Ironically, Kimmel has failed his own test and contradicted his call for national unity by politicizing his son’s condition and misrepresenting the Republican budgetary and health care reforms.

Despite Kimmel’s assertion, there has not been a case of a child in the US dying because his parents were too poor to afford treatment since 1986, when a law was passed barring hospitals and emergency rooms from turning any patients away. None of this would change under the Trump administration.

Kimmel should know, after his son received treatment at the Children’s Hospital of LA (which runs largely off of donations), that American commitment to helping those in need transcends political party and platform. Americans donate a greater percentage to charity than any other country, far outpacing the “generous” socialist societies of Europe. Unlike taxation and socialized medicine, this profoundly American altruism does not come from a government mandate, but from the heart, and will continue to ensure that the infirm, regardless of income, receive the care they need.

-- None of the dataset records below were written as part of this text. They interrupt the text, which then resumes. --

-- ==== Sys2Proof/Machine/Hub.lean ====
section
/-! DEFINITION. The host ports beyond their accesses (R613–R625), the mailboxes of the management plane (R626–R629), the sideband's addresses and
interrupts (R630, R633) and telemetry (R634). -/

namespace Sys2Proof.Machine

/-! ### The links of the host ports (R613–R615, R620–R622) -/

/-- The fault of a host port (R529, R622). -/
def hostPortFault (h gen : Nat) (lasting : Bool) : FaultInfo where
  kind := 0x24
  level := 3
  lasting := lasting
  ctx := none
  die := 28 + h
  unit := 12
  core := 0
  gen := gen
  tag := 0
  addr := none
  detail := 0

/-- Is the link of port h in L0? -/
def Work.linkInL0 (w : Work) (h : Nat) : Bool := decide (w.fld (Reg.HUB_STATUS h) Fld.HUB_STATUS_LTSSM = 3)

/-- The outstanding requests of a port become orphans (R620), and completions on their way to its host are lost. -/
def Work.dropHost (w : Work) (h : Nat) : Work :=
  let w := w.orphan fun s => match s with | .host p _ => decide (p = h) | _ => false
  { w with hw := { w.hw with completions := w.hw.completions.filter fun e => decide (e.1 / 1024 ≠ h) } }

/-- The configuration space of a port is reset; what the last fundamental reset took stays. -/
def Work.resetConfig (w : Work) (h : Nat) : Work :=
  w.setPci h { PciPort.reset with gen := (w.pciPort h).gen, lanes := (w.pciPort h).lanes }

/-- PCIE_FUNDAMENTAL_RESET: PERST_n goes low and high again; the link trains (R620). -/
def execPcieFundamentalReset (port : Fin 2) (link : LinkUp) (s : State) : Host.Outcome State Fault Refusal :=
  run s fun w => (w.dropHost port).linkTrains port { link with up := link.up && w.railsOn }

/-- PCIE_HOT_RESET: the host orders a hot reset, or disables the link; it trains again, or stays disabled (R620). -/
def execPcieHotReset (port : Fin 2) (disable : Bool) (link : LinkUp) (s : State) : Host.Outcome State Fault Refusal :=
  run s fun w =>
    Work.when (w.linkInL0 port) w fun w =>
      let w := (w.dropHost port).resetConfig port
      if disable then (w.linkSet port { link with up := false }).setFld (Reg.HUB_STATUS port) Fld.HUB_STATUS_LTSSM 6 else w.linkSet port link

/-- PCIE_FLR: a function level reset; the link stays in L0 (R620). -/
def execPcieFlr (port : Fin 2) (s : State) : Host.Outcome State Fault Refusal :=
  run s fun w => Work.when (w.linkInL0 port) w fun w => (w.dropHost port).resetConfig port

/-- PCIE_LINK_DOWN: the link has left L0 for Detect by itself; it returns to L0 within 100 ms, or the port is marked failed (R622). -/
def execPcieLinkDown (port : Fin 2) (link : LinkUp) (s : State) : Host.Outcome State Fault Refusal :=
  run s fun w =>
    Work.when (w.linkInL0 port) w fun w =>
      let w := w.linkSet port link
      let e := Reg.HUB_ERR_STAT port
      if link.up then
        w.transient (hostPortFault port w.hw.genChip false) e Fld.HUB_ERR_STAT_LINK_TRANSIENT Fld.HUB_ERR_STAT_TRANSIENT_CNT
      else
        ((w.setFlag e Fld.HUB_ERR_STAT_LINK_LASTING true).setFlag (Reg.HUB_STATUS port) Fld.HUB_STATUS_FAILED true).fault
          (hostPortFault port w.hw.genChip true)

/-- AER_CORRECTABLE_ERROR: a correctable error on a host link (R622). -/
def execAerCorrectableError (port : Fin 2) (s : State) : Host.Outcome State Fault Refusal :=
  run s fun w =>
    Work.when (w.linkInL0 port) w fun w =>
      w.transient (hostPortFault port w.hw.genChip false) (Reg.HUB_ERR_STAT port) Fld.HUB_ERR_STAT_LINK_TRANSIENT
        Fld.HUB_ERR_STAT_TRANSIENT_CNT

/-- HUB_BAR2_BASE is aligned down to the size of its port's BAR2 (R617); a write of it that this changes counts a clamp. -/
def Work.alignBar2 (w : Work) (h : Nat) (who : Option ClampBy) : Work :=
  let a := Reg.HUB_BAR2_BASE h
  let v := w.fld a Fld.HUB_BAR2_BASE_BASE
  let v' := v / 2 ^ ((w.pciPort h).bar2 - 30) * 2 ^ ((w.pciPort h).bar2 - 30)
  if v' = v then w
  else
    let w := w.setFld a Fld.HUB_BAR2_BASE_BASE v'
    match who with
    | some who => w.clamp who a 0 30 .align
    | none => w

/-- PCIE_CONFIG_ACCESS: the host writes a port's configuration space (R613, R616, R617, R625). -/
def execPcieConfigAccess (port : Fin 2) (change : ConfigWrite) (s : State) : Host.Outcome State Fault Refusal :=
  run s fun w =>
    Work.when (w.linkInL0 port) w fun w =>
      let p := w.pciPort port
      match change with
      | .bar2Size i => (w.setPci port { p with bar2 := 30 + i.val }).alignBar2 port none
      | .msix enable mask => w.setPci port { p with msix := enable, masked := mask }
      | .power d3 => w.setPci port { p with d3 := d3 }

/-- CPL_TIMEOUT: a host's read has not completed CPL_MS ms after it arrived (R620): Completer Abort, and an orphan. -/
def execCplTimeout (req : Nat) (s : State) : Host.Outcome State Fault Refusal :=
  run s fun w =>
    match w.req? req with
    | some q =>
      match q.src, q.op, decide (q.stage ≠ .replied) with
      | .host p t, .read _, true =>
        let w := (w.dropReq req).setFlag (Reg.HUB_ERR_STAT p) Fld.HUB_ERR_STAT_CPL_LATE true
        { w with hw := { w.hw with
            orphans := SMap.put w.hw.orphans req q
            completions := SMap.put w.hw.completions (1024 * p + t) ⟨true, false, []⟩ } }
      | _, _, _ => w
    | none => w

/-! ### Doorbell and interrupt words (R619, R621, R623–R625) -/

/-- Do the doorbell and interrupt words answer: the chip is in service, and the rails are on (R621)? -/
def Work.hubUp (w : Work) : Bool := decide (w.chipState = 0) && w.railsOn

/-- A write of a doorbell or interrupt word, or of its add alias. -/
def Work.hubWrite (w : Work) (word : SyncWord) (add : Bool) (value : DWord) : Work :=
  let op := if add then 1 else 0
  let w := (w.hubOp word (.atomic op) value 0).2
  match word with
  | .db n => w.doorbellInput n op value
  | _ => w

/-- HUB_DB_WRITE: a write of HUB_DB_n, or with `add` of HUB_DB_ADD_n, is performed (R623). -/
def execHubDbWrite (word : Fin 1024) (add : Bool) (value : DWord) (s : State) : Host.Outcome State Fault Refusal :=
  run s fun w => Work.when w.hubUp w fun w => w.hubWrite (.db word) add value

/-- HUB_IW_WRITE: a write of HUB_IW_v, or with `add` of HUB_IW_ADD_v, is performed; words 0 and 1 do not exist (R624, R625). -/
def execHubIwWrite (hub : Fin 2) (vector : Fin 256) (add : Bool) (value : DWord) (s : State) : Host.Outcome State Fault Refusal :=
  run s fun w => Work.when (w.hubUp && decide (2 ≤ vector.val)) w fun w => w.hubWrite (.iw hub vector) add value

/-! ### MSI-X (R624, R625) -/

/-- A word of port h's MSI-X table: the mask bit of a vector that nothing has written is 1. -/
def Work.msixWord (w : Work) (h i : Nat) : Word := SMap.get (if i % 4 = 3 then 1 else 0) w.hw.msixTable (1024 * h + i)

/-- Set a word of port h's MSI-X table. -/
def Work.setMsixWord (w : Work) (h i : Nat) (v : Word) : Work :=
  { w with hw := { w.hw with msixTable := SMap.set (if i % 4 = 3 then 1 else 0) w.hw.msixTable (1024 * h + i) v } }

/-- May port h send vector v now (R625)? -/
def Work.msixReady (w : Work) (h v : Nat) : Bool :=
  let p := w.pciPort h
  let last := SMap.get 0 w.hw.msixSent (256 * h + v)
  SMap.get false w.hw.msixPend (256 * h + v) && p.msix && !p.masked && !p.d3 && w.linkInL0 h && !(w.msixWord h (4 * v + 3)).getLsbD 0 &&
    (decide (last = 0) || decide (last - 1 + 200 * w.fld (Reg.HUB_IRQ_CFG h) Fld.HUB_IRQ_CFG_HOLDOFF ≤ w.hw.uptime))

/-- MSIX_SEND: a pending vector is sent, with four bytes of payload (R625). -/
def execMsixSend (port : Fin 2) (vector : Fin 256) (s : State) : Host.Outcome State Fault Refusal :=
  run s fun w =>
    Work.when (w.msixReady port vector) w fun w =>
      let k := 256 * port.val + vector.val
      { (w.bumpErr (Reg.HUB_TX_BYTES port) 4) with hw := { w.hw with
          msixPend := SMap.set false w.hw.msixPend k false
          msixSent := SMap.set 0 w.hw.msixSent k (w.hw.uptime + 1) } }

/-! ### Mailboxes (R627–R629) -/

/-- A message is discarded because it finds no room: counted on the hub die that would have held it. -/
def Work.mboxDrop (w : Work) (h : Nat) : Work := w.satAdd (Reg.MGT_MBOX_DROP h) word32 1

/-- Is slot k of the host mailbox taken? -/
def Work.hmbValid (w : Work) (k : Nat) : Bool := w.flag (Reg.MGT_HMB_HDR 0 k) Fld.MGT_HMB_HDR_VALID

/-- Slot k of the host mailbox takes a message whose payload is in place; vector 1 rises (R628, R629). -/
def Work.hmbFill (w : Work) (k src msgid len : Nat) : Work :=
  (w.w64 (Reg.MGT_HMB_HDR 0 k) (BitVec.ofNat 64 (src % 65536 + msgid % 65536 * 2 ^ 16 + len % 8192 * 2 ^ 32 + 2 ^ 63))).raiseVector 1

/-- The payload area of slot k: 4,096 bytes. -/
def Work.hmbBytes (w : Work) (k : Nat) : List Byte :=
  let l := SMap.get [] w.hw.hmbData k
  (l ++ List.replicate (4096 - l.length) 0).take 4096

/-- Write payload bytes of slot k from offset `at_`. -/
def Work.hmbWrite (w : Work) (k at_ : Nat) (data : List (Option Byte)) : Work :=
  let old := w.hmbBytes k
  let new := (List.range 4096).map fun i =>
    match (if at_ ≤ i then data.getD (i - at_) none else none) with
    | some b => b
    | none => old.getD i 0
  { w with hw := { w.hw with hmbData := SMap.set [] w.hw.hmbData k (if new.all (· = 0) then [] else new) } }

/-- A MGMT message is delivered to mailbox `mbox` (R627, R628). -/
def Work.mailbox (w : Work) (mbox src msgid : Nat) (data : List Byte) : Work :=
  if mbox < 8 then
    let l := SMap.get [] w.hw.mboxes mbox
    if l.length < 8 then { w with hw := { w.hw with mboxes := SMap.set [] w.hw.mboxes mbox (l ++ [⟨src, msgid, data⟩]) } }
    else w.mboxDrop (mbox / 4)
  else
    match (List.range 8).find? fun k => !w.hmbValid k with
    | some k => (w.hmbWrite k 0 (data.map some)).hmbFill k src msgid data.length
    | none => w.mboxDrop 0

/-- What a write of MGT_HMB_POST does (R628). -/
def Work.hmbPost (w : Work) (who : ClampBy) (value : Nat) : Work :=
  let (v, w) := w.woWrite who (Reg.MGT_HMB_POST 0) value
  let k := bits v 0 3
  if w.hmbValid k then w.mboxDrop 0 else w.hmbFill k w.selfNode (bits v 16 16) (bits v 3 13)

/-- HMB_POST: MGT_HMB_POST is written (R628). -/
def execHmbPost (master : Master) (value : DWord) (s : State) : Host.Outcome State Fault Refusal :=
  run s fun w => w.hmbPost (w.clampBy master) value.toNat

/-- HMB_FREE: 1 is written to VALID of a slot (R628). -/
def execHmbFree (slot : Fin 8) (s : State) : Host.Outcome State Fault Refusal :=
  run s fun w => w.setFlag (Reg.MGT_HMB_HDR 0 slot) Fld.MGT_HMB_HDR_VALID false

/-! ### The sideband's address and interrupts (R630, R633) -/

/-- DYNAMIC_ADDRESS_ASSIGNMENT: ENTDAA or SETDASA in I3C mode (R630). -/
def execDynamicAddressAssignment (addr : BitVec 7) (s : State) : Host.Outcome State Fault Refusal :=
  run s fun w =>
    Work.when (w.flag (Reg.MGT_SB_CFG 1) Fld.MGT_SB_CFG_MODE) w fun w =>
      w.setFld (Reg.MGT_SB_STAT 1) Fld.MGT_SB_STAT_DYNAMIC addr.toNat

/-- IBI_ACKNOWLEDGE: the controller acknowledges the in-band interrupt (R633). -/
def execIbiAcknowledge (s : State) : Host.Outcome State Fault Refusal :=
  run s fun w => w.setFlag (Reg.MGT_SB_STAT 1) Fld.MGT_SB_STAT_IBI_PEND false

/-! ### Telemetry (R634) -/

/-- The unit with the largest value, the lowest of equals, among 0 to n − 1. -/
def hottest (f : Nat → Nat) : Nat → Nat
  | 0 => 0
  | n + 1 => if f (hottest f n) < f n then n else hottest f n

/-- PWR_TEMP: the hottest junction and its die, the hottest layer and its region (R581, R585). -/
def Work.pwrTemp (w : Work) : Nat :=
  let d := hottest w.junction 30
  let layer (r : Nat) : Nat := w.fld (Reg.MEM_TEMP r) Fld.MEM_TEMP_MAX
  let r := hottest layer 16
  w.junction d + d * 2 ^ 8 + layer r * 2 ^ 16 + r * 2 ^ 24

/-- The eight words of a telemetry copy. -/
def Work.telemetry (w : Work) (k : Nat) : Nat :=
  let temps (r0 : Nat) : Nat := (List.range 8).foldl (fun n i => n + w.fld (Reg.MEM_TEMP (r0 + i)) Fld.MEM_TEMP_MAX * 256 ^ i) 0
  match k with
  | 0 => w.fld Reg.PWR_INPUT Fld.PWR_INPUT_P_W + w.fld Reg.PWR_EXCESS Fld.PWR_EXCESS_E_MJ * 2 ^ 16 +
      w.fld Reg.PWR_CAPS Fld.PWR_CAPS_C * 2 ^ 32 + w.chipState * 2 ^ 48
  | 1 => w.pwrTemp
  | 2 => (w.r32 Reg.ERR_REC_HEAD).toNat + (w.r32 Reg.ERR_REC_LOST).toNat * 2 ^ 32
  | 3 => w.hw.uptime
  | 4 => (w.r32 Reg.CLK_STATUS).toNat % 2 ^ 13 + w.fld Reg.CLK_ROOT Fld.CLK_ROOT_ACTIVE_MULT * 2 ^ 16
  | 5 => w.fld (Reg.PWR_SD_VIN 0) Fld.PWR_SD_VIN_MV + w.fld (Reg.PWR_SD_VIN 1) Fld.PWR_SD_VIN_MV * 2 ^ 16 +
      w.fld (Reg.PWR_SD_IIN 0) Fld.PWR_SD_IIN_CA * 2 ^ 32 + w.fld (Reg.PWR_SD_IIN 1) Fld.PWR_SD_IIN_CA * 2 ^ 48
  | 6 => temps 0
  | _ => temps 8

/-- What a write of MGT_TEL_CTRL does (R634). -/
def Work.telSnap (w : Work) (who : ClampBy) (value : Nat) : Work :=
  let (v, w) := w.woWrite who (Reg.MGT_TEL_CTRL 0) value
  if bits v 0 1 = 1 then
    let pre := w
    let w := w.forEach (List.range 8) fun w k => w.w64 (Reg.MGT_TEL 0 k) (BitVec.ofNat 64 (pre.telemetry k))
    w.w32 (Reg.MGT_TEL_SEQ 0) (w.r32 (Reg.MGT_TEL_SEQ 0) + 1)
  else w

/-- TEL_SNAP: MGT_TEL_CTRL is written (R634). -/
def execTelSnap (master : Master) (value : Word) (s : State) : Host.Outcome State Fault Refusal :=
  run s fun w => w.telSnap (w.clampBy master) value.toNat

end Sys2Proof.Machine
end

When it comes to what could change under Trump, Kimmel’s plea appeared equally uninformed. Trump’s requested cut in NIH funding, which Kimmel censured (it has since been dismissed by Congressional Republicans), would not affect anyone’s access to medical care, but rather shrink government-subsidized biomedical research. Having worked for years in cancer research, I can attest to the fact that pharmaceutical companies, rather than the NIH, fund a vast majority of the research that leads to breakthrough medical innovations and cures. A far greater impediment to progress than tight government funding is the regulatory burden that has befallen insurance and pharmaceutical companies under the Obama administration, which Trump aims to roll back.

Reforms in health insurance coverage under the Republican AHCA, or Graham-Cassidy bill, would likewise not impede sickly children from receiving essential care. Kids are born covered by their parents’ insurance plan, and parents currently on government assistance would still retain their Medicaid under Trump. While Obama greatly expanded Medicaid benefits, Republicans have proposed to slow down this growth, maintaining current Medicaid recipients but eventually judging prospective enrollees based on pre-Obama standards. There were no throngs of dying Americans on the streets in 2006, and there will be none under Trump, as Kimmel, NYC Mayor Bill De Blasio and even Hillary Clinton have suggested.

State-run programs for children who fall through the cracks, such as Children’s Health Insurance Program (CHIP), would likewise not be directly affected by federal health care reforms. Critics argue that the Republican bill would give states more freedom to cut funding to CHIP or Medicaid, which, in other words, simply means making local legislatures, which are more attuned to the needs and challenges of their respective communities, responsible for maintaining their health safety nets. When the ACA guaranteed Medicaid for everyone within 133% of the national poverty line, it failed to recognize that that income can translate to vastly different qualities of life in different parts of the country. Local and state governments know the economies, health coverage gaps and mentalities of their constituencies, and are far easier to hold accountable for their shortcomings. Reverting to the original federalist system our nation was founded upon would go a long way towards alleviating an ever more polarized political climate by allowing communities to manage their own safety nets and live by their own values.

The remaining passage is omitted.